Price trend
This week, the coil market fluctuated weakly, with a main decline in the early part of the week. The hot rolled coil showed a reversal trend after a pullback at the end of the week, but the rebound was limited. As of July 12th, the macro policies in the steel market were tending towards stability, but there will be an important meeting held in July, and there are expectations of policy speculation in the market. In the market, weak trading sentiment and unstable demand during the off-season constrain the rebound space of coil prices. According to the Commodity Market Analysis System of SunSirs, as of July 12th, the average price of hot-rolled coils in the domestic market was 3,706 RMB/ton, a decrease of 1.33% compared to the previous week; The average price of cold rolled sheet in the domestic market was 4,070 RMB/ton, a decrease of 1.27% compared to the previous week.
Factors affecting price fluctuations:
Fundamentals
According to the latest data obtained from SunSirs, the social inventory of hot rolled products this week was 3.3154 million tons, an increase of 0.5 million tons compared to last week. The weekly output was 3.3148 million tons, an increase of 51,900 tons compared to the previous week; This week, the social inventory of cold rolled products was 1.4816 million tons, an increase of 0.41 million tons compared to last week. The weekly output was 851,900 tons, a decrease of 0.33 million tons compared to the previous week.
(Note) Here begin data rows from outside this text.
/-- While fewer than 16 tasks dispatch, the next queued task leaves its queue and dispatches: STATE 2, or STATE 6 with a record where its first
dispatch finds its block bad (24 R351, R354). -/
def Claim.Dispatching : Prop :=
  ∀ (s : State) (d : Nat),
    (16 ≤ dispatching s d → exec (.schedulerDispatch d) s = .next s) ∧
    (nextTask s d = none → exec (.schedulerDispatch d) s = .next s) ∧
    ∀ p key s1, dispatching s d < 16 → nextTask s d = some (p, key) → Performs (unqueue d p key) s () s1 → isBlock key →
      (key ∉ FMap.get [] (s1.dieOf d).queues p) ∧
      (bits (memDw s1 (key + 0xB0)) 63 48 ≠ 0 ∨ goodTcb s1 key = true →
        ∃ t x, exec (.schedulerDispatch d) s = .next t ∧ FMap.get? t.pkg.tasks key = some x ∧ tcbState t key = 2 ∧ x.die = d ∧ x.next = 0 ∧
          x.live = 0 ∧ x.created = 0 ∧ x.dispatching = true ∧ x.fields = tcbFields s1 key ∧ x.ctx = bits (memDw s1 (key + 0x58)) 15 0 ∧
          x.total = threadTotal x.fields * (if bit (memDw s1 key) 54 then 2 else 1) ∧ memDw t (key + 0xB8) = BitVec.ofNat 64 (s.clock.now % 2 ^ 48) ∧
          Due t s.clock.now (.threadPlacement d key) ∧ Due t s.clock.now (.schedulerDispatch d)) ∧
      (bits (memDw s1 (key + 0xB0)) 63 48 = 0 → goodTcb s1 key = false →
        ∃ t k, exec (.schedulerDispatch d) s = .next t ∧ tcbState t key = 6 ∧ FMap.get? t.pkg.tasks key = FMap.get? s1.pkg.tasks key ∧
          Due t s.clock.now (.eventRecordPlace k (taskRecord 0x02 0 0 (bits (memDw s1 (key + 0x58)) 15 0) (FMap.get 0 s.pkg.tcbLin key))) ∧
          Due t s.clock.now (.schedulerDispatch d))

/-- Of the cores that may take a thread the scheduler chooses the one with the most empty slots; among equals the one of lowest logical number (24 R355). -/
def Claim.CoreChoice : Prop :=
  ∀ (s : State) (cs : List (Nat × Nat)),
    (∀ k, mostRoom s cs = some k → ∃ n, (n, k) ∈ cs ∧ 0 < roomOf s k ∧
      ∀ c ∈ cs, roomOf s c.2 ≤ roomOf s k ∧ (roomOf s c.2 = roomOf s k → n ≤ c.1)) ∧
    (mostRoom s cs = none → ∀ c ∈ cs, roomOf s c.2 = 0)
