theorem clears {s : State} (h : s.pkg.eccBad = []) (key n : Nat) : ∀ as, ∃ s1,
  Performs (clearPoison key n as) s () s1 ∧ s1.pkg = s.pkg ∧ s1.cores = s.cores := by
  intro as
  induction as generalizing s with
  | nil => exact ⟨s, Laws.performs_pure _ _, rfl, rfl⟩
  | cons a as ih =>
    have hf : ∀ {u : State}, u.pkg.eccBad = [] → Performs (forgetEcc a) u () u := fun {u} g => by
      refine Laws.performs_bind (Laws.performs_getS _) ?_
      rw [g]; exact Laws.performs_pure _ _
    have hd : Performs (findEcc a) s () s := by
      refine Laws.performs_bind (Laws.performs_getS _) ?_
      rw [h]; exact Laws.performs_pure _ _
    unfold clearPoison
    by_cases hk : (decide (key ≤ a) && decide (a + 8 ≤ key + n)) = true
    · rw [if_pos hk]
      dsimp only
      by_cases hl : isLs a = true
      · obtain ⟨s1, h1, h2, h3⟩ := ih (s := (Eff.poison a false).apply s) h
        rw [if_pos hl]
        exact ⟨s1, Laws.performs_bind (Laws.performs_emit _ _) (Laws.performs_bind (hf (u := (Eff.poison a false).apply s) h) h1), h2, h3⟩
      · obtain ⟨s1, h1, h2, h3⟩ := ih (s := s) h
        rw [if_neg hl]
        exact ⟨s1, Laws.performs_bind (hf h) h1, h2, h3⟩
    · obtain ⟨s1, h1, h2, h3⟩ := ih (s := s) h
      rw [if_neg hk]
      exact ⟨s1, Laws.performs_bind hd h1, h2, h3⟩
theorem storesBytes {s : State} (h : s.pkg.eccBad = []) (hc : ∀ k,
  (s.coreOf k).monRegs = [] ∧ (s.coreOf k).barriers = []) (key : Nat) (bs : List Byte) :
    ∃ s1, Performs (storeBytes key bs) s () s1 ∧ s1.pkg = s.pkg ∧ s1.cores = s.cores := by
  obtain ⟨s1, h1, h2, h3⟩ := clears h key bs.length (touched key bs.length)
  refine ⟨(Eff.mem key bs).apply s1, ?_, h2, h3⟩
  refine Laws.performs_bind h1 (Laws.performs_bind (Laws.performs_emit _ _) ?_)
  have hcore : ∀ k, ((Eff.mem key bs).apply s1).coreOf k = s.coreOf k := fun k => by
    show FMap.get {} s1.cores k = FMap.get {} s.cores k
    rw [h3]
  refine Laws.performs_bind (a := ()) (s1 := (Eff.mem key bs).apply s1) ?_ ?_
  · refine Laws.performs_bind (Laws.performs_getS _) ?_
    rw [hcore, (hc _).1]; exact Laws.performs_pure _ _
  · refine Laws.performs_bind (Laws.performs_getS _) ?_
    rw [hcore, (hc _).2]; exact Laws.performs_pure _ _
theorem writesBlocks : ∀ (ks : List Nat) (bs : List Byte) {s : State}, s.pkg.eccBad = [] → (∀ k,
  (s.coreOf k).monRegs = [] ∧ (s.coreOf k).barriers = []) →
    ∃ s1, Performs (writeBlocks (ks.map fun x => .hbm x none) bs) s () s1
  | [], _, s, _, _ => ⟨s, Laws.performs_pure _ _⟩
  | k :: ks, bs, s, h, hc => by
    obtain ⟨s1, h1, h2, h3⟩ := storesBytes h hc k (bs.take 256)
    obtain ⟨s2, h4⟩ := writesBlocks ks (bs.drop 256) (h2 ▸ h : s1.pkg.eccBad = []) fun k => by
      show (FMap.get {} s1.cores k).monRegs = [] ∧ (FMap.get {} s1.cores k).barriers = []
      rw [h3]; exact hc k
    exact ⟨s2, Laws.performs_bind h1 h4⟩
theorem writesOne (c : CxCommand) (ws : List Word) (sv : Saved) {s : State} (ks : List Nat)
    (h : recordPlaces s c (c.addr + 0) .store (threadBytes / 256) = some (ks.map fun x => .hbm x none)) (he : s.pkg.eccBad = [])
    (hc : ∀ k, (s.coreOf k).monRegs = [] ∧ (s.coreOf k).barriers = []) : ∃ s1, Performs (writeRecords c 0 [(ws, sv)]) s () s1 := by
  obtain ⟨s1, h1⟩ := writesBlocks ks (wordBytes ws) he hc
  refine ⟨(Eff.pkg fun p => { p with saved := FMap.set p.saved (recordKey s1 c 0) { sv with record := ws } }).apply s1, ?_⟩
  unfold writeRecords
  refine Laws.performs_bind (Laws.performs_getS _) ?_
  dsimp only
  rw [h]
  exact Laws.performs_bind h1 (Laws.performs_bind (Laws.performs_getS _) (Laws.performs_bind (Laws.performs_emit _ _) (Laws.performs_pure _ _)))
theorem quiet_all {cs : FMap Core} (h : (cs.all fun p => p.2.monRegs == [] && p.2.barriers == [] && p.2.waiters == []) = true) (k : Nat) :
    (FMap.get {} cs k).monRegs = [] ∧ (FMap.get {} cs k).barriers = [] := ⟨(quietCores h k).1, (quietCores h k).2.1⟩
theorem finds {s : State} (h : s.pkg.eccBad = []) (a : Nat) : Performs (findEcc a) s () s := by
  refine Laws.performs_bind (Laws.performs_getS _) ?_
  rw [h]; exact Laws.performs_pure _ _
theorem findsAll {s : State} (h : s.pkg.eccBad = []) : ∀ as, Performs (findEccs as) s () s
  | [] => Laws.performs_pure _ _
  | a :: as => Laws.performs_bind (finds h a) (findsAll h as)
/-- What stands in memory where a record lies. -/
theorem reads_hbm {s : State} (he : s.pkg.eccBad = []) (hp : s.poisons = []) (key n : Nat) :
    Performs (readPart (.hbm key none) n) s (Memory.readList s.mem key n, false) s := by
  have hn : ((touched key n).any fun a => s.poisonAt a || (!isLs a && FMap.get false s.pkg.eccBad a)) = false := by
    simp [State.poisonAt, hp, he, FMap.get, FMap.get?]
  have hq : Performs (poisonedAt key n) s false s := by
    refine Laws.performs_bind (Laws.performs_getS _) ?_
    rw [hn]; exact Laws.performs_pure _ _
  exact Laws.performs_bind (findsAll he _) (Laws.performs_bind (Laws.performs_bind (Laws.performs_getS _) (Laws.performs_pure _ _))
    (Laws.performs_bind hq (Laws.performs_pure _ _)))
theorem readList_add (m : Memory) (k : Nat) : ∀ n a, Memory.readList m a (n + k) = Memory.readList m a n ++ Memory.readList m (a + n) k
  | 0, a => by rw [Nat.zero_add, Nat.add_zero]; rfl
  | n + 1, a => by
    rw [Nat.add_right_comm]
    show Memory.read m a :: Memory.readList m (a + 1) (n + k) = Memory.read m a :: (Memory.readList m (a + 1) n ++ Memory.readList m (a + (n + 1)) k)
    rw [readList_add m k n (a + 1), Nat.add_right_comm]; rfl
theorem reads_blocks {s : State} (he : s.pkg.eccBad = []) (hp : s.poisons = []) : ∀ (n key : Nat),
    Performs (readBlocks (((List.range n).map fun i => key + 256 * i).map fun x => .hbm x none)) s (Memory.readList s.mem key (256 * n),
      false) s := by
  intro n
  induction n with
  | zero => intro key; exact Laws.performs_pure _ _
  | succ n ih =>
    intro key
    have hl : ((List.range (n + 1)).map fun i => key + 256 * i) = key :: (List.range n).map fun i => (key + 256) + 256 * i := by
      rw [List.range_succ_eq_map]
      simp only [List.map_cons, List.map_map, Nat.mul_zero, Nat.add_zero, List.cons.injEq, true_and]
      exact List.map_congr_left fun i _ => by simp only [Function.comp]; omega
    rw [hl, Nat.mul_succ, Nat.add_comm (256 * n), readList_add]
    exact Laws.performs_bind (reads_hbm he hp key 256) (Laws.performs_bind (ih (key + 256)) (Laws.performs_pure _ _))
/-- The doublewords that stand in memory from a key on. -/
def dwordsAt (m : Memory) (key n : Nat) : List Word := wordsOf (Memory.readList m key (8 * n)) n
theorem dwordsAt_getD (m : Memory) : ∀ n key i, (dwordsAt m key n).getD i 0 =
    if i < n then BitVec.ofNat 64 (leValue (Memory.readList m (key + 8 * i) 8)) else 0
  | 0, _, i => by rw [if_neg (Nat.not_lt_zero i)]; rfl
  | n + 1, key, i => by
    have h : dwordsAt m key (n + 1) = BitVec.ofNat 64 (leValue (Memory.readList m key 8)) :: dwordsAt m (key + 8) n := by
      unfold dwordsAt
      rw [Nat.mul_succ, Nat.add_comm (8 * n), readList_add]
      rfl
    rw [h]
    cases i with
    | zero => rfl
    | succ i =>
      rw [List.getD_cons_succ, dwordsAt_getD m n (key + 8) i, Nat.mul_succ, Nat.add_right_comm key, Nat.add_assoc key]
      simp only [Nat.succ_lt_succ_iff]
theorem reads_record {s : State} (c : CxCommand) (n : Nat) (he : s.pkg.eccBad = []) (hp : s.poisons = [])
    (h : recordPlaces s c (c.addr + 0) .load (256 * n / 256) = some (((List.range n).map fun i => kT + 256 * i).map fun x => .hbm x none)) :
    Performs (readRecord c 0 (256 * n)) s (some (dwordsAt s.mem kT (32 * n))) s := by
  unfold readRecord
  refine Laws.performs_bind (Laws.performs_getS _) ?_
  rw [h]
  refine Laws.performs_bind (reads_blocks he hp n kT) ?_
  rw [show 256 * n / 8 = 32 * n by omega, show 256 * n = 8 * (32 * n) by omega]
  exact Laws.performs_pure _ _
This week, the social inventory of sheets and rolls continued to increase, mainly due to weak downstream demand combined with weak market conditions during the week, cold market trading, lacked of confidence, and inventory accumulation. The production of hot rolled coils continued to be at a high level. Due to the expansion of losses in steel mills, the utilization rate of cold rolled sheet production capacity had slightly decreased by 0.32%, and the production cycle hasd slightly declined.
Cost side
This week, the price of iron ore first fell and then rose, fluctuating and falling back, with a month on month decrease of 2.00%. The iron ore inventory continued to accumulate, and steel mills were cautious in purchasing according to demand. The trading atmosphere was average, and it is expected that the iron ore market will fluctuate in the short term.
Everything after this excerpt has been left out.